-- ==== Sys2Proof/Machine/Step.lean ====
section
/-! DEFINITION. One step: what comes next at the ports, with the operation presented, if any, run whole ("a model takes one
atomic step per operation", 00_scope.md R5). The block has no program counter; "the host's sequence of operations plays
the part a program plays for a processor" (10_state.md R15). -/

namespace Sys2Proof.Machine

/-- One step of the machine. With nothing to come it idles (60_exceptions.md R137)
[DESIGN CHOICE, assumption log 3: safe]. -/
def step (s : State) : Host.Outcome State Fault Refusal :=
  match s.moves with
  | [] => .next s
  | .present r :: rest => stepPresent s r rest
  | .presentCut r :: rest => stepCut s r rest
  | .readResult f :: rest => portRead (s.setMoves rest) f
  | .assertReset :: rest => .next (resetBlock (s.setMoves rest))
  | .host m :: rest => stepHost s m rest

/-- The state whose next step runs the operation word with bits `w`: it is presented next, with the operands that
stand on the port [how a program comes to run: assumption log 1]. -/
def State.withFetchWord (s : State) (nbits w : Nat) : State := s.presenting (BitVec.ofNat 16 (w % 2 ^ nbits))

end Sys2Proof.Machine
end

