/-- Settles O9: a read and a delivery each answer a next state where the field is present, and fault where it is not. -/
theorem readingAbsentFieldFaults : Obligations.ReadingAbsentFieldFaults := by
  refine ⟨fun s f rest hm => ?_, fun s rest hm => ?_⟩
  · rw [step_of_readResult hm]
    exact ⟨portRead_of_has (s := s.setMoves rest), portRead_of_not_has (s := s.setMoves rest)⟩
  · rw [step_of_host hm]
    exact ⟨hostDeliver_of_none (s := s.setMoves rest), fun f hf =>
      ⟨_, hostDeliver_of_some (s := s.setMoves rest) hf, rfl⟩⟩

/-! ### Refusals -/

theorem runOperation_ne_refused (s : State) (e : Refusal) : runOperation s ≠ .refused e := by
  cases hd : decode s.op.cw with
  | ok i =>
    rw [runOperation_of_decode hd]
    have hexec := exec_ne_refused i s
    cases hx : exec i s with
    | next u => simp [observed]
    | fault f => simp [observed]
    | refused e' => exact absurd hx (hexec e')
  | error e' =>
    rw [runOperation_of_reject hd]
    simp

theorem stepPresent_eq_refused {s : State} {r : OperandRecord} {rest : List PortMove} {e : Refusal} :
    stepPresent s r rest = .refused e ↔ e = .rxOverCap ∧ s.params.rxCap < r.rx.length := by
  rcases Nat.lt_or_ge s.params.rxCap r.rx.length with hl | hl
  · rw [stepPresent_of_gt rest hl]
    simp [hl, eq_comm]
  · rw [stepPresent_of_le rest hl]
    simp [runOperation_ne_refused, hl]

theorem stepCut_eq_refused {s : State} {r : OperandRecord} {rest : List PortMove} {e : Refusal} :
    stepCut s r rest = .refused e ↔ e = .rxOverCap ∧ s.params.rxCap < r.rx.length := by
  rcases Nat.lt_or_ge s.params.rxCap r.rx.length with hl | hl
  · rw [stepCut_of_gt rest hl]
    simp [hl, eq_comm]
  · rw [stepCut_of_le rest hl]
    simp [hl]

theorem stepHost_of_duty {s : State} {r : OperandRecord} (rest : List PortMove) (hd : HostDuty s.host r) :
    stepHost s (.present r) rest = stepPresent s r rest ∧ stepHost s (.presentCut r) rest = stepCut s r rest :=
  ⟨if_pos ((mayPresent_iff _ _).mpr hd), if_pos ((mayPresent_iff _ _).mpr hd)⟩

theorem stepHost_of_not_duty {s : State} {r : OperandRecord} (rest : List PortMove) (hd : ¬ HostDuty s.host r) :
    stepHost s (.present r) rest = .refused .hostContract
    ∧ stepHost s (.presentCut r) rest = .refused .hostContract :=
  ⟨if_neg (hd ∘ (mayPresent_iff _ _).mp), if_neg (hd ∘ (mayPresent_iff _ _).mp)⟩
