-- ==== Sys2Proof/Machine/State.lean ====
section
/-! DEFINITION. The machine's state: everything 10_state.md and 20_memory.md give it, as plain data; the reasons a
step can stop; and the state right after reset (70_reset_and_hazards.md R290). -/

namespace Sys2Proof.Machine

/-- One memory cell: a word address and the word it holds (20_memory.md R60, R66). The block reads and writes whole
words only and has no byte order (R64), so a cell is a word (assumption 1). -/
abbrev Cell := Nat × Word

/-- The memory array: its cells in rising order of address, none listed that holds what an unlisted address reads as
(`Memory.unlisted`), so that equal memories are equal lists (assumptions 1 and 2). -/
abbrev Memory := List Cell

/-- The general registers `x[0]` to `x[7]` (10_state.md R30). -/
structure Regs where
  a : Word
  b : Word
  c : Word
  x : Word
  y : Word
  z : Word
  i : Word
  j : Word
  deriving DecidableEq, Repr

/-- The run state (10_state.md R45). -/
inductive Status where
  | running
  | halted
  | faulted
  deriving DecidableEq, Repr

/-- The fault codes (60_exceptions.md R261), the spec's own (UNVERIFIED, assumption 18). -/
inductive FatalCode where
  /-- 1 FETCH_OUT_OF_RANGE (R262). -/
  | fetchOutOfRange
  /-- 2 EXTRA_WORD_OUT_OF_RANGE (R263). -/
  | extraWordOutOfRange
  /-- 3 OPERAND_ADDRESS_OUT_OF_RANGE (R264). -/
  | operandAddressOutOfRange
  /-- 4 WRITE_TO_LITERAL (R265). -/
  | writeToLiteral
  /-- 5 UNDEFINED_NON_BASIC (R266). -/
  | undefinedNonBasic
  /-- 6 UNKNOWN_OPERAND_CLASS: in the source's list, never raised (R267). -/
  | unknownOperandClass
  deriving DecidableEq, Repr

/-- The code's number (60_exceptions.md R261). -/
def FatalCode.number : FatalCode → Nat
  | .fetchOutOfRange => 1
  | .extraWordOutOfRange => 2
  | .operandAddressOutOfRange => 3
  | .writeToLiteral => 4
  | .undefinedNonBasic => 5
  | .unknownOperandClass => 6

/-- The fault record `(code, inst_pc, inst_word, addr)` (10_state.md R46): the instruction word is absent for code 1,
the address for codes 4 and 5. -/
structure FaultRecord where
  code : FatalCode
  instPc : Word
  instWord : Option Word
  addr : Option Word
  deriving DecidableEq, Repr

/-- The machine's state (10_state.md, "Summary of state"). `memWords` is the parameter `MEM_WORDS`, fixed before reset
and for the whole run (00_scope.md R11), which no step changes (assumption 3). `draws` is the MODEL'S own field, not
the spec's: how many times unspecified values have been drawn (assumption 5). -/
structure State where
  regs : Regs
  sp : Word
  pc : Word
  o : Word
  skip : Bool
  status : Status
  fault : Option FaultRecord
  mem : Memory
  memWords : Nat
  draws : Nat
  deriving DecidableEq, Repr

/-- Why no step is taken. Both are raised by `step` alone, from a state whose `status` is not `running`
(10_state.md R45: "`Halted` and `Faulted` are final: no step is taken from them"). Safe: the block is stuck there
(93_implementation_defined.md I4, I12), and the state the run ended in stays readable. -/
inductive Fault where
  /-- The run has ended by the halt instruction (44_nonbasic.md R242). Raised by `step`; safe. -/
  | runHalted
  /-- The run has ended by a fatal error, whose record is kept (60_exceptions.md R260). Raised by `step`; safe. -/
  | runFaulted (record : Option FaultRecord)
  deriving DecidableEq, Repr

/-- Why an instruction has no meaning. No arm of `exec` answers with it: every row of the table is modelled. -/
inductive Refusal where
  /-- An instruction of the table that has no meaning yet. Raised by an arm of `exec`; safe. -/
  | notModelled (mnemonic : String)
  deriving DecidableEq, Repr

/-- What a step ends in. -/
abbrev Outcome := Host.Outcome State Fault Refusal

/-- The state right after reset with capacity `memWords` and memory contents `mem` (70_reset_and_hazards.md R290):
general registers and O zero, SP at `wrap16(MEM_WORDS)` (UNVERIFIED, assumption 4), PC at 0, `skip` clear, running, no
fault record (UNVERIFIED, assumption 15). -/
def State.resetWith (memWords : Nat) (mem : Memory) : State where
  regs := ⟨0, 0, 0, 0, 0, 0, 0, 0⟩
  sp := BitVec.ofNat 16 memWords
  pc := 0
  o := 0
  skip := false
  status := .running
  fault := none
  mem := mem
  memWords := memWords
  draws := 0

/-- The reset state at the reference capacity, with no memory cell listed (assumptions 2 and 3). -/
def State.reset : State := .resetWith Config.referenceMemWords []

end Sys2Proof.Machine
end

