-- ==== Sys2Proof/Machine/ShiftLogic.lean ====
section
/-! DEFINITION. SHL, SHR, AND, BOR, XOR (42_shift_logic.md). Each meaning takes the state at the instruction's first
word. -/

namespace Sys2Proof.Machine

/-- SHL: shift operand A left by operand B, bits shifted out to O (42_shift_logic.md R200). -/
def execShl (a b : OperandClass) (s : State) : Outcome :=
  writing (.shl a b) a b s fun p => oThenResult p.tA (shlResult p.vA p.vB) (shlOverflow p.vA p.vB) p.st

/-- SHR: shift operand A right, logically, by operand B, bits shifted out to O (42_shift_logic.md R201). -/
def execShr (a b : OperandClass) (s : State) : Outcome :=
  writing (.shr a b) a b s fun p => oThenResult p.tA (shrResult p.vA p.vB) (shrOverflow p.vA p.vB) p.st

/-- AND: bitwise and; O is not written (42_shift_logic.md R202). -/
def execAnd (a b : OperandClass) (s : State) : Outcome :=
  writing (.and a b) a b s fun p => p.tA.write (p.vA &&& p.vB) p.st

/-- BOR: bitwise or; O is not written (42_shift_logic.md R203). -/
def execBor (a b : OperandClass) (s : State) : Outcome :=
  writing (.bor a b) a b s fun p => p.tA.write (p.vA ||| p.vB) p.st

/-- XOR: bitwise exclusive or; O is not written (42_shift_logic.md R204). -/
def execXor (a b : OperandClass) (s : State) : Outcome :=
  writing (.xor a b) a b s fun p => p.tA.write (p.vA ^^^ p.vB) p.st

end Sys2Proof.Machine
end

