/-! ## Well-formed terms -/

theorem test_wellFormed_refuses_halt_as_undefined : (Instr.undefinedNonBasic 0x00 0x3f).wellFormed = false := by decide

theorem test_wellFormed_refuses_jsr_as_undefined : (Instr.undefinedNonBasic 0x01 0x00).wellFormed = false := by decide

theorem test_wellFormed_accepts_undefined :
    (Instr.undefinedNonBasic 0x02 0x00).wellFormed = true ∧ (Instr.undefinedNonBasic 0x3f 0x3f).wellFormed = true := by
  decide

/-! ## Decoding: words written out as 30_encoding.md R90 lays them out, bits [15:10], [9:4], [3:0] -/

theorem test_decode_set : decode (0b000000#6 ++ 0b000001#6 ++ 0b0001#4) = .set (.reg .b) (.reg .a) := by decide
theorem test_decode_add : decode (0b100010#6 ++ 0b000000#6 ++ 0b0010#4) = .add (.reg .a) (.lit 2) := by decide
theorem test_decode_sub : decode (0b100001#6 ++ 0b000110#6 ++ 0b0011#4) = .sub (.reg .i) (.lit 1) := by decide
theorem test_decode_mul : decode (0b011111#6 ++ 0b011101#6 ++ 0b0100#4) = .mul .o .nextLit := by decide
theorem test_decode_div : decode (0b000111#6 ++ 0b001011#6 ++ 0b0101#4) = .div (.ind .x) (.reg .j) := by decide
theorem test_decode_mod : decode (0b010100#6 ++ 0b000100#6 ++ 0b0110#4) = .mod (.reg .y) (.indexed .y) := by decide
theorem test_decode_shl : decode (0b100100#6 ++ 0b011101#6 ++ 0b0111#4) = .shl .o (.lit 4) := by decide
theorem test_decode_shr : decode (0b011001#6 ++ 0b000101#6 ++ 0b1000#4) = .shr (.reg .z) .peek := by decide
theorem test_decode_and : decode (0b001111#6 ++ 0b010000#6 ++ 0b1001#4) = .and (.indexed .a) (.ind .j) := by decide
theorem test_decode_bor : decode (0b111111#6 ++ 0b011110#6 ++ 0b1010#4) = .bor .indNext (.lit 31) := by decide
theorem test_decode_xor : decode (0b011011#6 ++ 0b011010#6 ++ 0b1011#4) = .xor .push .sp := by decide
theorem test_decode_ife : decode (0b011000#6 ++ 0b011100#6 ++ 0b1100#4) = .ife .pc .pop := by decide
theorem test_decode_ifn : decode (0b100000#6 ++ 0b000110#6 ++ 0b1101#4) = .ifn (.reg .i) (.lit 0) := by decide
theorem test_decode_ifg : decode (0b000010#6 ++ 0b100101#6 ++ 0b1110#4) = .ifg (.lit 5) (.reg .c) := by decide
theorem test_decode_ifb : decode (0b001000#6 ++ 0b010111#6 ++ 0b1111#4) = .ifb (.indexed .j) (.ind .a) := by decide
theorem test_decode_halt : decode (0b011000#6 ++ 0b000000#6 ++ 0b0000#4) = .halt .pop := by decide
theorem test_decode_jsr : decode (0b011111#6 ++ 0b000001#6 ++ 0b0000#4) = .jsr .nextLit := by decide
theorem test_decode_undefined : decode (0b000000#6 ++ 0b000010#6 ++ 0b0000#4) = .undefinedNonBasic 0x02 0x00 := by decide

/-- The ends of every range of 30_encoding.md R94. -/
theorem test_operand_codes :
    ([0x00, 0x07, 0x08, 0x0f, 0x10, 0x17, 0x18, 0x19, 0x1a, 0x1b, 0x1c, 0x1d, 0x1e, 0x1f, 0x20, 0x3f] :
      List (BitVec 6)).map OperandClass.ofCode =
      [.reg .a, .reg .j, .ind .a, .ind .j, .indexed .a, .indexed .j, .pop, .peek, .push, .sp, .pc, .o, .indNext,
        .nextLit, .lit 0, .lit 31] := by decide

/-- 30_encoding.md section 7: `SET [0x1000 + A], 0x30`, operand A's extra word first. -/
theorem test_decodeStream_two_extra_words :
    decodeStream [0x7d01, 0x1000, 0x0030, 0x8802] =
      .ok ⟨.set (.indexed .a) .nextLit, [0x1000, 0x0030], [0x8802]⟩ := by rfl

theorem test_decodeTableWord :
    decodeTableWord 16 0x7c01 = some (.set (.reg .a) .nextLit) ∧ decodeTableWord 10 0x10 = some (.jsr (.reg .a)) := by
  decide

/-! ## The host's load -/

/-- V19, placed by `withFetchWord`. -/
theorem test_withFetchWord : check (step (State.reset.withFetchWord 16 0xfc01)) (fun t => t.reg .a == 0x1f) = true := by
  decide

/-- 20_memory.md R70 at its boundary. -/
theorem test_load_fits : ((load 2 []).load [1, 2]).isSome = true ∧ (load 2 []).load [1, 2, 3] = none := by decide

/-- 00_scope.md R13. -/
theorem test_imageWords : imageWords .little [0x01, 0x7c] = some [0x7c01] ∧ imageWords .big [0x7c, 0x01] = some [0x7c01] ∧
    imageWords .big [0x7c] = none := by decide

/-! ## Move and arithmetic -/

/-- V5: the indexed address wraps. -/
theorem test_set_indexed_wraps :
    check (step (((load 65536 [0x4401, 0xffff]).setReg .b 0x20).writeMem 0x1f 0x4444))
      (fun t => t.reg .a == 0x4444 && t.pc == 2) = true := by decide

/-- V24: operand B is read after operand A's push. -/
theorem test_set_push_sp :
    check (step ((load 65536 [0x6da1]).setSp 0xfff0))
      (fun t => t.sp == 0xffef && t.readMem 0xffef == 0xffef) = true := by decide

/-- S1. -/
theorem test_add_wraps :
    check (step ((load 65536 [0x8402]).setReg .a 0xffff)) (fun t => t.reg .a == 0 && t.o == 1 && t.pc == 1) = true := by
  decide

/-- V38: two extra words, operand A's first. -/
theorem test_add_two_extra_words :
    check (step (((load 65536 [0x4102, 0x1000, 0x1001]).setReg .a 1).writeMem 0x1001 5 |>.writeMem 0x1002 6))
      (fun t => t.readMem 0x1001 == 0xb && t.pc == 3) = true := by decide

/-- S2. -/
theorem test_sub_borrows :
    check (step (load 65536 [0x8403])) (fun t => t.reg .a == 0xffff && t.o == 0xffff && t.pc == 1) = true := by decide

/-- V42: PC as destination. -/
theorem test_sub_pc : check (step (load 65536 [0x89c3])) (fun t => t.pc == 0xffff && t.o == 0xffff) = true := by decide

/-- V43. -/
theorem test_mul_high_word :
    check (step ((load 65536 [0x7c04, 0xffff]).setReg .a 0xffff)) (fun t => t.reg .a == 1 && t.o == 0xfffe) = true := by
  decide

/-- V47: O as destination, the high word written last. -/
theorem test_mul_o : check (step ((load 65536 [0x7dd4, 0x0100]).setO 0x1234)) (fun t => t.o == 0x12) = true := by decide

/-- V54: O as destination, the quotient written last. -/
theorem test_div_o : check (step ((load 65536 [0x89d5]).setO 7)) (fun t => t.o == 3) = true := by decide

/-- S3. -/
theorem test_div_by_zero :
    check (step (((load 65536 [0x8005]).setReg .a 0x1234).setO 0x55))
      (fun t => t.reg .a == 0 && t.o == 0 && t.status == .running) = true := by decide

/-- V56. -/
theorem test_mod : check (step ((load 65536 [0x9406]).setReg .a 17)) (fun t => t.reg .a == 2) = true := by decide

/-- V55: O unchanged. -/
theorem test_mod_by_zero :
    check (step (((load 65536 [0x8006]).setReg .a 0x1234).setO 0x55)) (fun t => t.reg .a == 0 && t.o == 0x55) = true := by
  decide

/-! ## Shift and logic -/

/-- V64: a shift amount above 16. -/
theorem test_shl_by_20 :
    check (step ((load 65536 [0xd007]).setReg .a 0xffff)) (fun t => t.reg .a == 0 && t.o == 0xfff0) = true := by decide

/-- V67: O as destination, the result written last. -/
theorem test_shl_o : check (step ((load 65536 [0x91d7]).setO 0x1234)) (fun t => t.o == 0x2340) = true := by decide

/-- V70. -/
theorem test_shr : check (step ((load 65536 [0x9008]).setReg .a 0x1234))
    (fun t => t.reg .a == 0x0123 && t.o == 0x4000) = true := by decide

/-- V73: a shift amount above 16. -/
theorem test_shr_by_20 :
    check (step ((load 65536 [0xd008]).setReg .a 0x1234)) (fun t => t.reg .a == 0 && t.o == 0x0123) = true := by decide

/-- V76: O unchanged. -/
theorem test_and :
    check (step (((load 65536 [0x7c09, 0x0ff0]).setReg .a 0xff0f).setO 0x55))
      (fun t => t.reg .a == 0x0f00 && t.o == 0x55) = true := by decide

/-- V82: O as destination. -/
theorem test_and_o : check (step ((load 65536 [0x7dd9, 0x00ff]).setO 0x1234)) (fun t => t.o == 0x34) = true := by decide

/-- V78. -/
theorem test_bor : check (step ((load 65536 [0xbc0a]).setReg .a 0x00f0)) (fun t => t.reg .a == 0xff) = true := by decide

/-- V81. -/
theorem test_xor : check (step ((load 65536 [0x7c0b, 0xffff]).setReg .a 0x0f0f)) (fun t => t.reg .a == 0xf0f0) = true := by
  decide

Your goal. Start at the first line of the entries and stop at the line that contains "model takes one". Repeat every line in that span exactly, and nothing beyond it.

Worked solution.
-- ==== Sys2Proof/Machine/Step.lean ====
section
/-! DEFINITION. One step: what comes next at the ports, with the operation presented, if any, run whole ("a model takes one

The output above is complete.